(Stored data)

-- ==== Sys2Proof/Syntax.lean ====
section
/-! DEFINITION. The commands of the part: one constructor per row of the table of operations and events. The operands of a
command are what its rule lets vary: the unit it happens at, what arrives there, and the physical causes (a failing check, a
sample, a training result) that the spec does not compute. -/

namespace Sys2Proof

/-- A stack of the part (R8). -/
abbrev StackNo := Fin 4
/-- A physical core id, or the id of a position or bay (R21). -/
abbrev PhysId := Fin 864

/-- The operand of a command that happens at a stack as a whole. -/
structure AtStack where
  stack : StackNo
  deriving DecidableEq, Repr

/-- A kernel instruction issued: the stack, the logical index whose core issues, the group slot (R86), and for a dual group the
lane whose two copies disagree, if one does (R119). The instruction word is the one at the group's program counter (R123). -/
structure KInstr where
  stack : StackNo
  core  : Fin 832
  slot  : Fin 48
  disagree : Option (Fin 32) := none
  deriving DecidableEq, Repr

/-- The operand of an event at a logical index of a stack. -/
structure AtCore where
  stack : StackNo
  core  : Fin 832
  deriving DecidableEq, Repr

/-- A row through the matrix array: the root values that a fault of the array alters, by index (0 to 63; imaginary parts 64 to 127)
with the bits that flip (R183). -/
structure RowPass where
  stack : StackNo
  core  : Fin 832
  flips : List (Fin 128 × Dword) := []
  deriving DecidableEq, Repr

/-- The operand of an event at a Cabinet: 0 west, 1 east. -/
structure AtCab where
  stack : StackNo
  cab   : Fin 2
  deriving DecidableEq, Repr

/-- The nth keyed operation on its way to a Cabinet. -/
structure CabNth where
  stack : StackNo
  cab   : Fin 2
  nth   : Nat
  deriving DecidableEq, Repr

/-- A token or credit that reaches its receiver: a core by logical index, or 0x3C0 + c for mover channel c (R401); the sender's SDID and
the word of Table EX-10. -/
structure WordAt where
  stack : StackNo
  core  : Fin 1024
  sdid  : Half
  word  : Dword
  deriving DecidableEq, Repr

/-- Signals that reach one sync object in one step: its handle, (n, f) of each, f zero for a plain one,
and the stack that they come from (R51, R63, R64). -/
structure SignalsAt where
  stack   : StackNo
  handle  : Word
  signals : List (Half × Half)
  source  : StackNo
  deriving DecidableEq, Repr

/-- The operand of an event at a sync object. -/
structure AtObject where
  stack  : StackNo
  object : Fin 8192
  deriving DecidableEq, Repr

/-- The operand of an event at the nth of something on a stack. -/
structure StackNth where
  stack : StackNo
  nth   : Nat
  deriving DecidableEq, Repr

/-- A barrier of a block slot of a core (R100). -/
structure AtBarrier where
  stack   : StackNo
  core    : Fin 832
  slot    : Fin 16
  barrier : Fin 4
  deriving DecidableEq, Repr

/-- The operand of an event at a group slot of a core. -/
structure AtGroup where
  stack : StackNo
  core  : Fin 832
  slot  : Fin 48
  deriving DecidableEq, Repr

/-- Who makes an access to memory (Table RG-2). -/
inductive Requester where
  | kernel (core : Fin 832) | mover (ch : Fin 64) | host | cabinet (c : Fin 2) | twin | bureau
  deriving DecidableEq, Repr

/-- An access on its way to the home of its bytes: a read of len bytes at a device address, or a write of data there. -/
structure MemAcc where
  unit : Requester
  addr : BitVec 52
  len  : Fin 4096
  data : Option (List Byte) := none
  deriving DecidableEq, Repr

/-- A request performed at the home of its bytes: the nth store on its way from a core, or an access of any unit. -/
inductive HomeReq where
  | store (stack : StackNo) (core : Fin 832) (nth : Nat)
  | access (a : MemAcc)
  deriving DecidableEq, Repr

/-- A line of 128 bytes of region 0x4 of a stack: its offset divided by 128. -/
structure LineAt where
  stack : StackNo
  line  : BitVec 39
  deriving DecidableEq, Repr

/-- The operand of an event at a shelf. -/
structure AtShelf where
  stack : StackNo
  shelf : Fin 64
  deriving DecidableEq, Repr

/-- The operand of an event at a core position. -/
structure AtPosition where
  stack    : StackNo
  position : PhysId
  deriving DecidableEq, Repr

/-- The operand of an event at a coupler group of a port (R282). -/
structure AtPortGroup where
  stack    : StackNo
  position : PhysId
  group    : Fin 32
  deriving DecidableEq, Repr

/-- A handshake that times out: its group, 0 to 31, or 32 and 33 for the read and write service groups of the position (R282, R296), and an address in
the row transfer that it leaves incomplete, if one is under way (R285, R288). -/
structure GroupTimeout where
  stack    : StackNo
  position : PhysId
  group    : Fin 34
  row      : Option (BitVec 52) := none
  deriving DecidableEq, Repr

/-- The end of a spare mapping, with the couplers that failed while it ran (R291, Table VC-4). -/
structure SpareMapEnd where
  stack    : StackNo
  position : PhysId
  group    : Fin 32
  more     : List (Fin 88) := []
  deriving DecidableEq, Repr

/-- A read-direction chunk that a core receives: an address in its granule, which gives its number in the row transfer and so its group (R283), the
flips of each byte and of its check bits on the port, or a handshake mismatch (R285, R287); or a chunk of the read service group (R296). -/
structure ChunkIn where
  stack    : StackNo
  position : PhysId
  addr     : BitVec 52
  flips    : List (Byte × BitVec 2) := []
  mismatch : Bool := false
  service  : Bool := false
  deriving DecidableEq, Repr

/-- A write transfer that the cache die receives: the address of its first byte, each byte with the difference of its check bits from those of R304
(R289, R290), the chunk whose handshake mismatches (R285), and whether the token and credit unit sends it; or a chunk of the write service group
(R296). -/
structure ChunkOut where
  stack     : StackNo
  position  : PhysId
  addr      : BitVec 52
  bytes     : List (Byte × BitVec 2)
  mismatch  : Option (Fin 32) := none
  tokenUnit : Bool := false
  service   : Bool := false
  deriving DecidableEq, Repr

/-- A port reset with the reads it meets on their way: position and device address of each (R301). -/
structure PortResetAt where
  stack : StackNo
  reads : List (PhysId × BitVec 52) := []
  deriving DecidableEq, Repr

/-- A device link of a stack, or a bridge link: port × 4 + its number within the port (R335, R362). -/
inductive LinkSel where
  | device (n : Fin 24) | bridge (b : Fin 8)
  deriving DecidableEq, Repr

/-- The result of one attempt to train or retrain (Table LK-2): whether the steps but qualification succeeded, the lanes that failed
qualification, and what the peer gave at step 7. -/
structure TrainResult where
  stack  : StackNo
  link   : LinkSel
  ok     : Bool
  failed : List (Fin 17) := []
  sdid   : Half
  peerStack : StackNo
  peerLink  : Fin 24
  serial : Word
  deriving DecidableEq, Repr

/-- The operand of an event at a device link or bridge link. -/
structure AtLink where
  stack : StackNo
  link  : LinkSel
  deriving DecidableEq, Repr

/-- A signal detect retried by a link in PEER_LOST: whether it sees a signal. -/
structure SignalRetry where
  stack : StackNo
  link  : Fin 24
  seen  : Bool
  deriving DecidableEq, Repr

/-- The end of a 1 ms window of a link: FEC symbol errors of lanes 0 to 8, uncorrectable codewords. -/
structure LaneWindow where
  stack : StackNo
  link  : Fin 24
  lanes : List Word
  lost  : Word := 0
  deriving DecidableEq, Repr

/-- What every received flit carries (Table LK-4), and whether its CRC passes. -/
structure FlitHead where
  stack : StackNo
  link  : Fin 24
  seq   : Fin 4096
  ack   : Fin 4096
  nak   : Bool := false
  crcOk : Bool := true
  deriving DecidableEq, Repr

/-- A received flit that no other command carries: an IDLE flit, TYPE 0, or one of a reserved type (Table LK-5). -/
structure IdleIn where
  head : FlitHead
  typ  : Fin 16 := 0
  deriving DecidableEq, Repr

/-- A received flit with a payload (Table LK-4). -/
structure FlitIn where
  head    : FlitHead
  first   : Bool := true
  last    : Bool := true
  packed  : Bool := false
  len     : Fin 513
  route   : Fin 16384
  addr    : BitVec 52
  payload : List Byte
  deriving DecidableEq, Repr

/-- A received CONTROL flit: the argument in its bytes 8 to 15 (Table LK-5). -/
structure ControlIn where
  head : FlitHead
  arg  : Dword
  deriving DecidableEq, Repr

/-- A received HEARTBEAT (R368, R369): the twin's SDID, the epoch that closes and the bytes of its log, the twin's state. -/
structure HeartbeatIn where
  head  : FlitHead
  sdid  : Half
  epoch : Word
  bytes : Word
  state : Fin 8
  deriving DecidableEq, Repr

/-- The end of a pattern test: bit errors of lanes 0 to 8. -/
structure PatternResult where
  stack : StackNo
  link  : Fin 24
  lanes : List Word
  deriving DecidableEq, Repr

/-- The end of a margin scan: error-free steps in each direction (R360). -/
structure MarginResult where
  stack : StackNo
  link  : Fin 24
  left  : Fin 64
  right : Fin 64
  up    : Fin 64
  down  : Fin 64
  deriving DecidableEq, Repr

/-- The operand of an event at a mover channel. -/
structure AtChannel where
  stack   : StackNo
  channel : Fin 64
  deriving DecidableEq, Repr

/-- How the host answers the reads that a descriptor makes of host memory: well; with the EP bit on the completion of a source row; or
with an error from a row on (R382, Table HM-3). -/
inductive HostReply where
  | ok
  | poisoned (row : Nat)
  | unsupported (row : Nat) | aborted (row : Nat) | timedOut (row : Nat)
  deriving DecidableEq, Repr

/-- A step of a mover channel that may move the data of its descriptor. -/
structure MoverRun where
  stack   : StackNo
  channel : Fin 64
  reply   : HostReply := .ok
  deriving DecidableEq, Repr

/-- A host read through the BAR4 window. -/
structure Bar4Read where
  offset : BitVec 36
  len    : Fin 4097
  deriving DecidableEq, Repr

/-- A host write through the BAR4 window, with the EP bit of its request (R382). -/
structure Bar4Write where
  offset : BitVec 36
  data   : List Byte
  ep     : Bool := false
  deriving DecidableEq, Repr

/-- An MSI-X vector. -/
structure AtVector where
  vector : Fin 2048
  deriving DecidableEq, Repr

/-- An interrupt source (Table EV-1). -/
structure AtSource where
  stack  : StackNo
  source : Fin 1024
  deriving DecidableEq, Repr

/-- A target of the interrupt controller. -/
structure AtTarget where
  stack  : StackNo
  target : Fin 4
  deriving DecidableEq, Repr

/-- A completion written by a target. -/
structure Completion where
  stack  : StackNo
  target : Fin 4
  source : Fin 1024
  deriving DecidableEq, Repr

/-- A crossing that resynchronises: the entries that its FIFO held, and the events that are sent again and merge (R445, R447). -/
structure CrossingReset where
  stack    : StackNo
  crossing : Fin 30
  entries  : Half
  repeats  : Half
  deriving DecidableEq, Repr

/-- A request of a real-time master served late: its class, its latency in units of 10 ns, the level its class then asserts (R441, R442). -/
structure LateRequest where
  stack   : StackNo
  cls     : Fin 4
  latency : Half
  level   : Fin 4
  deriving DecidableEq, Repr

/-- A Bureau timer. -/
structure AtTimer where
  stack : StackNo
  timer : Fin 8
  deriving DecidableEq, Repr

/-- A message to the Bureau of a stack from the Bureau of another (Table EV-1, source 9). -/
structure BureauMessage where
  stack  : StackNo
  sender : StackNo
  deriving DecidableEq, Repr

/-- A 1 µs average of a grid region's current, in units of 0.5 A (R477). -/
structure RegionDraw where
  stack  : StackNo
  region : Fin 16
  draw   : Fin 1024
  deriving DecidableEq, Repr

/-- The end of the wait of step 1 of a core wake, after so many µs (R478). -/
structure WakeWait where
  stack    : StackNo
  position : PhysId
  us       : Fin 201
  deriving DecidableEq, Repr

/-- PMBUS_ALERT_N with what the regulator of a rail then answers: STATUS_WORD, READ_IOUT in 0.1 A, and whether it reports a fault. -/
structure RailAlert where
  stack : StackNo
  rail  : Fin 10
  word  : Half
  iout  : Half
  fault : Bool
  deriving DecidableEq, Repr

/-- What a housekeeping sample of a channel gives (R492, R494): a temperature in 0.125 °C, or an open or short (a base-emitter voltage outside
0.3 V to 0.9 V). Of channel 56, whether the reference reads within 1%. -/
inductive Reading where
  | temp (t : Half) | bad | reference (ok : Bool)
  deriving DecidableEq, Repr
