-- ==== Sys2Proof/Decode.lean ====
section
/-! DEFINITION. Words of commands: spec/opcode_table.json gives no row any bits, so no word spells a command (log entry 1). The instruction words
of kernels lie in core memory, and their fields are taken apart in Sys2Proof/Machine/Operands.lean. -/

namespace Sys2Proof

/-- The command that a word of nbits bits spells by the table: none. -/
def decodeTableWord (_nbits _w : Nat) : Option Instr := none

end Sys2Proof
end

== Required work ==
In the records above, find each line that mentions the word "then", and copy it.

== Answer below ==
/-- A request of a real-time master served late: its class, its latency in units of 10 ns, the level its class then asserts (R441, R442). -/
/-- PMBUS_ALERT_N with what the regulator of a rail then answers: STATUS_WORD, READ_IOUT in 0.1 A, and whether it reports a fault. -/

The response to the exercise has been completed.